WUMP: Windowing UDP Message Protocols
My UDP Message Protocol comes in three flavors: BUMP, HUMP, and CHUMP.
BUMP: Basic UDP Message Protocol
HUMP: Handoff UDP Message Protocol
CHUMP: Cookie-handling UDP Message Protocol
As a group, these are known as WUMP: Windowing UDP Message Protocol.
These are three related protocols for requesting and downloading a file
from a server. HUMP and CHUMP are basically theoretical attempts to
resolve obscure technical issues; the practical protocol for
implementation is BUMP, and WUMP without further clarification usually
refers to BUMP. All three support sliding windows, although a
windowsize of 1 is supported if the client requests it.

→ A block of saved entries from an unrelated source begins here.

-- ==== Sys2Proof/Laws/Run.lean ====
section
/-! SUPPORT. Runs of a machine unrolled by one step, for any machine and then for CORE, and what a step
can be. -/

namespace Sys2Proof.Laws

theorem run_zero (M : Host.Core) (s : M.State) : M.run 0 s = .next s := rfl

theorem run_succ_of_next (M : Host.Core) (n : Nat) (s t : M.State) (h : M.step s = .next t) :
    M.run (n + 1) s = M.run n t := by
  simp only [Host.Core.run, h]

theorem run_succ_of_fault (M : Host.Core) (n : Nat) (s : M.State) (e : M.Fault)
    (h : M.step s = .fault e) : M.run (n + 1) s = .fault e := by
  simp only [Host.Core.run, h]

theorem run_succ_of_refused (M : Host.Core) (n : Nat) (s : M.State) (e : M.Refusal)
    (h : M.step s = .refused e) : M.run (n + 1) s = .refused e := by
  simp only [Host.Core.run, h]

end Sys2Proof.Laws

namespace Sys2Proof.Machine

theorem core_run_next {s t : State} (n : Nat) (h : step s = .next t) :
    Host.Core.run Sys2Proof.core (n + 1) s = Host.Core.run Sys2Proof.core n t :=
  Sys2Proof.Laws.run_succ_of_next Sys2Proof.core n s t h

theorem core_run_fault {s : State} {e : Fault} (n : Nat) (h : step s = .fault e) :
    Host.Core.run Sys2Proof.core (n + 1) s = .fault e :=
  Sys2Proof.Laws.run_succ_of_fault Sys2Proof.core n s e h

theorem core_run_refused {s : State} {e : Refusal} (n : Nat) (h : step s = .refused e) :
    Host.Core.run Sys2Proof.core (n + 1) s = .refused e :=
  Sys2Proof.Laws.run_succ_of_refused Sys2Proof.core n s e h

/-- Everything a step can be: an idle step, an instruction run, or a refusal of a word. -/
theorem step_cases (s : State) :
    step s = .next (popRequest s) ∨ (∃ i, step s = exec i (popRequest s)) ∨
      ∃ e, step s = .refused (.undecodable e) := by
  unfold step
  split
  · exact .inl rfl
  · split
    · exact .inr (.inl ⟨_, rfl⟩)
    · exact .inr (.inr ⟨_, rfl⟩)

@[simp] theorem runTicks_nil (s : State) : runTicks [] s = .next s := rfl

@[simp] theorem runTicks_cons (w : InWord) (ws : List InWord) (s : State) :
    runTicks (w :: ws) s = andThen (exec (.tick w) s) (runTicks ws) := rfl

@[simp] theorem runInstrs_nil (s : State) : runInstrs [] s = .next s := rfl

@[simp] theorem runInstrs_cons (i : Instr) (is : List Instr) (s : State) :
    runInstrs (i :: is) s = andThen (exec i s) (runInstrs is) := rfl

end Sys2Proof.Machine
end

Every packet begins with two bytes for PROTOCOL and OPCODE. PROTOCOL is
1, 2, or 3 respectively for BUMP, HUMP, or CHUMP; OPCODEs are
REQ
|
1
|
DATA
|
2
|
ACK
|
3
|
ERROR/CANCEL
|
4
|
HANDOFF
|
5 (HUMP only)
|
These will generally be defined in an include/import file.
Each protocol begins with the client sending a REQ packet to the
server, at port SERVERPORT. As detailed below, the REQ packet contains
both filename and window size. Check the current header/import
files for the numeric value of SERVERPORT.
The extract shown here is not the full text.